As anime stories go, there’s far wackier ways to kick-start a plot. But if you’re intrigued by the basic set-up then buckle up as Comet Lucifer straddles several popular anime genres as it teases out its story over the course of the series. While this should deliver a choppy, uneven plot the various strands of the narrative somehow hold together as it delivers action, romance and comedy hitting every anime trope on the way.
Comet Lucifer comes from 8-Bit, the anime studio responsible for titles such as IS <Infinite Stratos>, Tokyo Ravens and Busou Shinki. They also dabbled in the Macross universe in 2009 with the anime film Macross Frontier the Movie: The False Songstress.
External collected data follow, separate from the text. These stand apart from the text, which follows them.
/-- OVERLAY_PORT_BEGIN without errors runs the head of the queue on its tile, and nothing else changes. -/
theorem portBegin_eq (s : State) (t : TileId) (e : PortEntry) (hl : s.live t = true) (h : (s.tile t).portHead (s.cycle t.slab) = some e) :
    exec (.overlayPortBegin t [] []) s = .next ((s.takeFree 65536).2.modTile t (fun a =>
      let a' : Tile := { a with port := { a.port with queue := a.port.queue.drop 1 } }
      if opOf e.word = 0x24 then a'.runOvrd (s.cycle t.slab) 0 e
      else a'.runStack (isPortal t) (s.cycle t.slab) e (s.stackEnv t.slab (stkCtx e.word)) [] [])) := by
  show execOverlayPortBegin t [] [] s = _
  unfold execOverlayPortBegin
  dsimp only
  rw [live_ready hl, if_pos rfl, h]
  simp only [List.filter_nil, List.length_nil, List.isEmpty_nil, if_true, Bool.not_true, Bool.false_and, Bool.and_false, Bool.false_eq_true, if_false, rowsUncorrectable, List.any_nil, Bool.or_self, State.tileErrorIf, Nat.sub_self, List.map_nil]
  rw [onTile_live (s.takeFree 65536).2 t _ hl]
  refine congrArg _ (modTile_congr (s.takeFree 65536).2 t ?_)
  have c (a : Tile) : (((a.recordRowErrors (isPortal t) false 2 []).count Ctr.OVL_CORRECTED 0).count Ctr.OVL_UNCORRECTABLE 0) = a := rfl
  simp only [decide_eq_true_eq, c]
  rfl

/-- Rows written by an engine change the scratchpad, flags and counters only. -/
theorem writeRows_eq (ds : List Row) (t : Tile) (p : Bool) (r : Nat) :
    t.writeRows p r ds = { t with
      scratch := (t.writeRows p r ds).scratch, rewrites := (t.writeRows p r ds).rewrites, flags := (t.writeRows p r ds).flags
      flagsNow := (t.writeRows p r ds).flagsNow, counters := (t.writeRows p r ds).counters } := by
  induction ds generalizing t r with
  | nil => rfl
  | cons d ds ih =>
    unfold Tile.writeRows Tile.writeRow
    rw [ih, rowFaults_eq, putBytes_eq]

theorem setOvlRows_eq (ds : List Row) (t : Tile) (r : Nat) : t.setOvlRows r ds = { t with overlay := (t.setOvlRows r ds).overlay } := by
  induction ds generalizing t r with
  | nil => rfl
  | cons d ds ih => unfold Tile.setOvlRows Tile.setOvlRow; rw [ih]
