-- ==== Sys2Proof/Laws/KeepMatrix.lean ====
section
/-! SUPPORT. The operations of Machine/Matrix.lean leave the chassis alone. -/

namespace Sys2Proof.Machine

open Sys2Proof

@[simp] theorem execMdesc_chassis (t : TileId) (q : SeqId) (w : IWord) (s : State) : Keeps s (execMdesc t q w s) :=
  by simp [execMdesc]

@[simp] theorem execMma_chassis (t : TileId) (q : SeqId) (w : IWord) (s : State) : Keeps s (execMma t q w s) :=
  by simp [execMma]

@[simp] theorem execMload_chassis (t : TileId) (q : SeqId) (w : IWord) (s : State) : Keeps s (execMload t q w s) :=
  by simp [execMload]

@[simp] theorem execMstore_chassis (t : TileId) (q : SeqId) (w : IWord) (s : State) : Keeps s (execMstore t q w s) :=
  by simp [execMstore]

@[simp] theorem execMatrixBegin_chassis (t : TileId) (e : EngineErrors) (s : State) : Keeps s (execMatrixBegin t e s) :=
  by simp only [execMatrixBegin]; (repeat' split) <;> simp

@[simp] theorem execMatrixDrain_chassis (t : TileId) (s : State) : Keeps s (execMatrixDrain t s) :=
  by simp [execMatrixDrain]

end Sys2Proof.Machine
end

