-- ==== Sys2Proof/Laws/KeepLinkConfig.lean ====
section
/-! SUPPORT. The operations of Machine/LinkConfig.lean leave the chassis alone. -/

namespace Sys2Proof.Machine

open Sys2Proof

@[simp] theorem linkOk_chassis (s : State) (fn : SlabId) (m : Fin 4) (r : Request) : (State.linkOk s fn m r).chassis = s.chassis :=
  by simp [State.linkOk]

@[simp] theorem execLinkConfigEndpoint_chassis (fn : SlabId) (m : Fin 4) (s : State) : Keeps s (execLinkConfigEndpoint fn m s) :=
  by unfold execLinkConfigEndpoint; refine serve_keeps _ _ _ _ _ _ (fun r => ?_); (repeat' split) <;> simp

@[simp] theorem disablePort_chassis (s : State) (i : SlabId) (p : Nat) : (State.disablePort s i p).chassis = s.chassis :=
  by simp only [State.disablePort]; (repeat' split) <;> simp

@[simp] theorem execLinkConfigPort_chassis (fn : SlabId) (m : Fin 4) (s : State) : Keeps s (execLinkConfigPort fn m s) :=
  by unfold execLinkConfigPort; refine serve_keeps _ _ _ _ _ _ (fun r => ?_); (repeat' split) <;> simp

@[simp] theorem execLinkConfigRoutes_chassis (fn : SlabId) (m : Fin 4) (bulk : List Byte) (s : State) : Keeps s (execLinkConfigRoutes fn m bulk s) :=
  by unfold execLinkConfigRoutes; refine serve_keeps _ _ _ _ _ _ (fun r => ?_); (repeat' split) <;> simp

@[simp] theorem execLinkConfigGroup_chassis (fn : SlabId) (m : Fin 4) (bulk : List Byte) (s : State) : Keeps s (execLinkConfigGroup fn m bulk s) :=
  by unfold execLinkConfigGroup; refine serve_keeps _ _ _ _ _ _ (fun r => ?_); (repeat' split) <;> simp

@[simp] theorem execLinkConfigMcastTx_chassis (fn : SlabId) (m : Fin 4) (bulk : List Byte) (s : State) : Keeps s (execLinkConfigMcastTx fn m bulk s) :=
  by unfold execLinkConfigMcastTx; refine serve_keeps _ _ _ _ _ _ (fun r => ?_); (repeat' split) <;> simp

@[simp] theorem execLinkConfigMcastRx_chassis (fn : SlabId) (m : Fin 4) (s : State) : Keeps s (execLinkConfigMcastRx fn m s) :=
  by unfold execLinkConfigMcastRx; refine serve_keeps _ _ _ _ _ _ (fun r => ?_); (repeat' split) <;> simp

@[simp] theorem execLinkConfigTimers_chassis (fn : SlabId) (m : Fin 4) (s : State) : Keeps s (execLinkConfigTimers fn m s) :=
  by unfold execLinkConfigTimers; refine serve_keeps _ _ _ _ _ _ (fun r => ?_); (repeat' split) <;> simp

@[simp] theorem execExportConfig_chassis (fn : SlabId) (m : Fin 4) (s : State) : Keeps s (execExportConfig fn m s) :=
  by unfold execExportConfig; refine serve_keeps _ _ _ _ _ _ (fun r => ?_); (repeat' split) <;> simp

@[simp] theorem putFeed_chassis (s : State) (i : SlabId) (x : FeedQueue) : (State.putFeed s i x).chassis = s.chassis :=
  by simp [State.putFeed]

@[simp] theorem feedWindow_chassis (s : State) (i : SlabId) (w : Nat) (on : Bool) : (State.feedWindow s i w on).chassis = s.chassis :=
  by simp [State.feedWindow]

@[simp] theorem unbindFeed_chassis (s : State) (i : SlabId) (q : FeedQueue) : (State.unbindFeed s i q).chassis = s.chassis :=
  by unfold State.unbindFeed; (repeat' split) <;> simp

@[simp] theorem execFeedConfigBind_chassis (fn : SlabId) (m : Fin 4) (s : State) : Keeps s (execFeedConfigBind fn m s) :=
  by unfold execFeedConfigBind; refine serve_keeps _ _ _ _ _ _ (fun r => ?_); (repeat' split) <;> simp

@[simp] theorem execFeedConfigClose_chassis (fn : SlabId) (m : Fin 4) (s : State) : Keeps s (execFeedConfigClose fn m s) :=
  by unfold execFeedConfigClose; refine serve_keeps _ _ _ _ _ _ (fun r => ?_); (repeat' split) <;> simp

end Sys2Proof.Machine
end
There’s certainly a more than subtle mecha influence on Comet Lucifer that’s carried over from some of those titles. Having the concept dreamt up by Yuichi Nomura to begin with reinforces that theme. This is the same Nomura who was previously involved with the likes of Mobile Suit Gundam Seed, Code Geass and Overman King Gainer after all.
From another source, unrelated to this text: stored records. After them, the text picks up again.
/-- Settles O15: a belay is released by the arrivals of all its members, and the gate opens by its two conditions. -/
theorem belaysAndTheStepGateOpen : Obligations.BelaysAndTheStepGateOpen := ⟨belaysReleaseOnceAllArrived, stepGateOpensWhenItsConditionsHold⟩

end Sys2Proof.Proofs
end

section
/-! # Holds (R46, R59, R118, R178, R343, R355) -/

namespace Sys2Proof.Machine

variable {s : State} {i : SlabId}

/-! ## Requests -/

/-- A request whose cause is neither at the root nor parked. -/
theorem exec_holdRequest {code : HoldCode} {u : Fin 24} {x : Option (Fin 24)} (hready : (s.slab i).ready = true)
    (hfirmware : (s.slab i).camp.firmware = .running) (hx : x = if code = .forcedStop then none else some u)
    (hfresh : ∀ c ∈ (s.root i).causes ++ (s.root i).parks, ¬ (c.code = holdCodeByte code ∧ c.slab = i ∧ c.unit = x))
    (hcause : match code with
      | .stackPark => ((s.slab i).stack u.val).critical = true ∧ ((s.slab i).stack u.val).state = .good
      | .stackFailure => ((s.slab i).stack u.val).state = .failed
      | .controllerLost => ((s.slab i).stack u.val).state = .controllerLost
      | .forcedStop => (s.job i).stopAsked = true
      | _ => True) :
    exec (.holdRequest i code u) s = .next (if code = .stackPark then s.requestPark i u else s.raise i (holdCodeByte code) x) := by
  have hnew : ((s.root i).causes ++ (s.root i).parks).any (fun c => decide (c.code = (holdCodeByte code)) && decide (c.slab = i)
      && decide (c.unit = x)) = false := by
    rw [List.any_eq_false]
    intro c hc
    simpa only [Bool.and_eq_true, decide_eq_true_eq, and_assoc] using hfresh c hc
  change execHoldRequest i code u s = _
  unfold execHoldRequest
  simp only [hready, hfirmware, ← hx, hnew]
  cases code <;> simp only at hcause <;> simp [hcause]

/-! ## Entry -/

theorem exec_holdEntry (hready : (s.slab (s.dev i)).ready = true) (hrun : (s.root i).running = true) (hopen : (s.root i).inHold = false) :
    exec (.holdEntry i) s =
      if (s.root i).causes = [] then
        if (s.root i).parks = [] then .next s
        else if s.pitchOver i = true then
          if ((s.endPitch i).job i).inStep = true then .next s else .next ((s.endPitch i).enterHold i .gate false)
        else .next s
      else .next (s.enterHold i (s.root i).kind (s.root i).midStep) := by
  change execHoldEntry i s = _
  unfold execHoldEntry
  simp only [hready, hrun, hopen, Bool.not_true, Bool.false_or, Bool.and_eq_true, List.isEmpty_iff]
  by_cases hcauses : (s.root i).causes = []
  · by_cases hparks : (s.root i).parks = []
    · simp [hcauses, hparks]
    · simp [hcauses, hparks]
  · simp [hcauses]

/-! ## A tile in a hold -/

theorem seq_mapSeqs (t : Tile) (f : Sequencer → Sequencer) (q : SeqId) : (t.mapSeqs f).seq q = f (t.seq q) := by cases q <;> rfl

/-- What a hold makes of a sequencer. -/
def Sequencer.stopped (q : Sequencer) (start now : Nat) (failed : Bool) : Sequencer :=
  let x := q.settleSlip start now
  if x.loaded && !failed then { x with state := .held, late := none, locked := none } else x
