/-- The range of a context just taken is resolved (R67, R68). `e` is the entry at admission. -/
def State.resolve (k : Fin 4) (e : Entry) (s : State) : State :=
  match s.ctx k with
  | none => s
  | some c =>
    match c.range with
    | .sequence first last =>
      let high := match last with
        | some l => min l (e.committed - 1)
        | none => e.committed - 1
      let empty := e.committed = e.oldest ∨ e.committed ≤ first ∨ (match last with
        | some l => decide (l < e.oldest)
        | none => false) = true
      let s := s.setCtx k (some { c with low := max first e.oldest, high := high })
      if empty then s.endScan k .endOfRange else s.startRange k (max first e.oldest)
    | .stamp lower _ =>
      if e.committed = e.oldest ∨ e.lastCommitted.toNat < lower.toNat then
        (s.setCtx k (some { c with low := e.committed, high := e.committed - 1 })).endScan k .endOfRange
      else
        (s.setCtx k (some { c with
          low := e.oldest, high := e.committed - 1, searchLow := e.oldest, searchHigh := e.committed - 1 })).searchOn k
          (State.probeEdge k)

/-! ### Admitting a SCAN (R65, R66) -/

/-- The bounds of a range, when check 4 of R65 accepts them (R65, R188). -/
def rangeOf (f : ScanFields) : Option RangeAsked :=
  match f.rangeKind.toNat with
  | 0 =>
    let last := (optional f.upperPresence f.upper).map BitVec.toNat
    let lastOk := match last with
      | some l => decide (l ≤ 4294967295 ∧ f.lower.toNat ≤ l)
      | none => true
    if f.lower.toNat ≤ 4294967295 ∧ lastOk = true then some (.sequence f.lower.toNat last) else none
  | 1 =>
    let upper := optional f.upperPresence f.upper
    let upperOk := match upper with
      | some u => decide (f.lower.toNat ≤ u.toNat)
      | none => true
    if upperOk = true then some (.stamp f.lower upper) else none
  | _ => none

/-- The lowest-numbered FREE context (R66). -/
def State.freeCtx (s : State) : Option (Fin 4) := allCtxs.find? fun k => (s.ctx k).isNone

/-- A context as SCAN takes it, its range not yet resolved (R66). -/
def Ctx.taken (tag : Byte) (i : Fin 32) (range : RangeAsked) (filter : Filter) (mode : ScanMode) (limit : Half) : Ctx where
  state := .running
  tag := tag
  series := i
  range := range
  low := 0
  high := 0
  resolved := false
  searchLow := 0
  searchHigh := 0
  filter := filter
  mode := mode
  hitLimit := if limit = 0 then none else some limit.toNat
  cursor := 0
  readPoint := 0
  buf0 := none
  buf1 := none
  hits := []
  examined := 0
  hitCount := 0
  overtaken := 0
  absents := 0
  faults := 0
  tinies := 0
  lastEval := none
  endReason := none
  stop := none

/-- SCAN, admitted under `tag` (R65, R66). -/
def takeScan (tag : Byte) (f : ScanFields) (s : State) : State :=
  match seriesOf f.series with
  | none => s.badValue tag .scan 0xFF
  | some i =>
    let e := s.entry i
    match refusalToRead e.state with
    | some r => s.respond tag .scan r []
    | none =>
      if s.rangeUsable e.base e.count = false then s.respond tag .scan .notReady []
      else
        match modeOf f.mode, rangeOf f with
        | some mode, some range =>
          match checkFilter f e.lanes with
          | .error x => s.respond tag .scan .badFilter x.bytes
          | .ok filter =>
            match s.freeCtx with
            | none => s.respond tag .scan .busy []
            | some k => (s.setCtx k (some (Ctx.taken tag i range filter mode f.hitLimit))).resolve k e
        | _, _ => s.badValue tag .scan 0xFF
Once Comet Lucifer gets its opening episode out of the way, the various plot strands begin to be revealed as the story unfolds. This includes an intriguing side plot concerning a sinister military faction and their search deep in the ground for a mysterious item.
Meanwhile, Sogo and Kaon have to deal with the quirky antics of Felia. With a childlike innocence, Felia is delighted with the new world around her, from cake to the bird-like Meowgeons (which are exactly what their name implies…) that fly the skies of Gift. In fact, much of the comedy in Comet Lucifer revolves around Felia’s energetic curiosity, which delivers exactly the kind of anime antics that you’d expect. To ramp up the comedy credentials, Felia hasn’t emerged from the rocky underground alone. Accompanying her is the sharp-tongued Moura – an eccentric rock creature with its own secrets, but who mostly seems focused on antagonizing poor Sogo.
While you can enjoy much of the comedy aspects of Comet Lucifer on the surface, many of the strengths of the series lie in the way the larger pieces of the puzzle are gradually ladled out over each episode. Sogo’s mother had a theory related to the crystals, but what is it? What exactly are the sinister military types searching for? When will Felia get bored of cake?
The music for the series is also a delight with the bright and breezy opening theme courtesy of Fhána. Meanwhile, Ayaka Ohashi delivers a fine slice of perky J-pop in the form of ‘Oshiete Blue Sky’ to wrap things up.
While many anime titles can appeal to very niche audiences, Comet Lucifer does an admirable job of covering a broad selection of interests from mecha through to screwball comedy. Comet Lucifer will certainly appeal to fans of such diverse titles as Chobits, Sgt Frog and Eureka Seven – with a touch of Evangelion thrown in for good measure.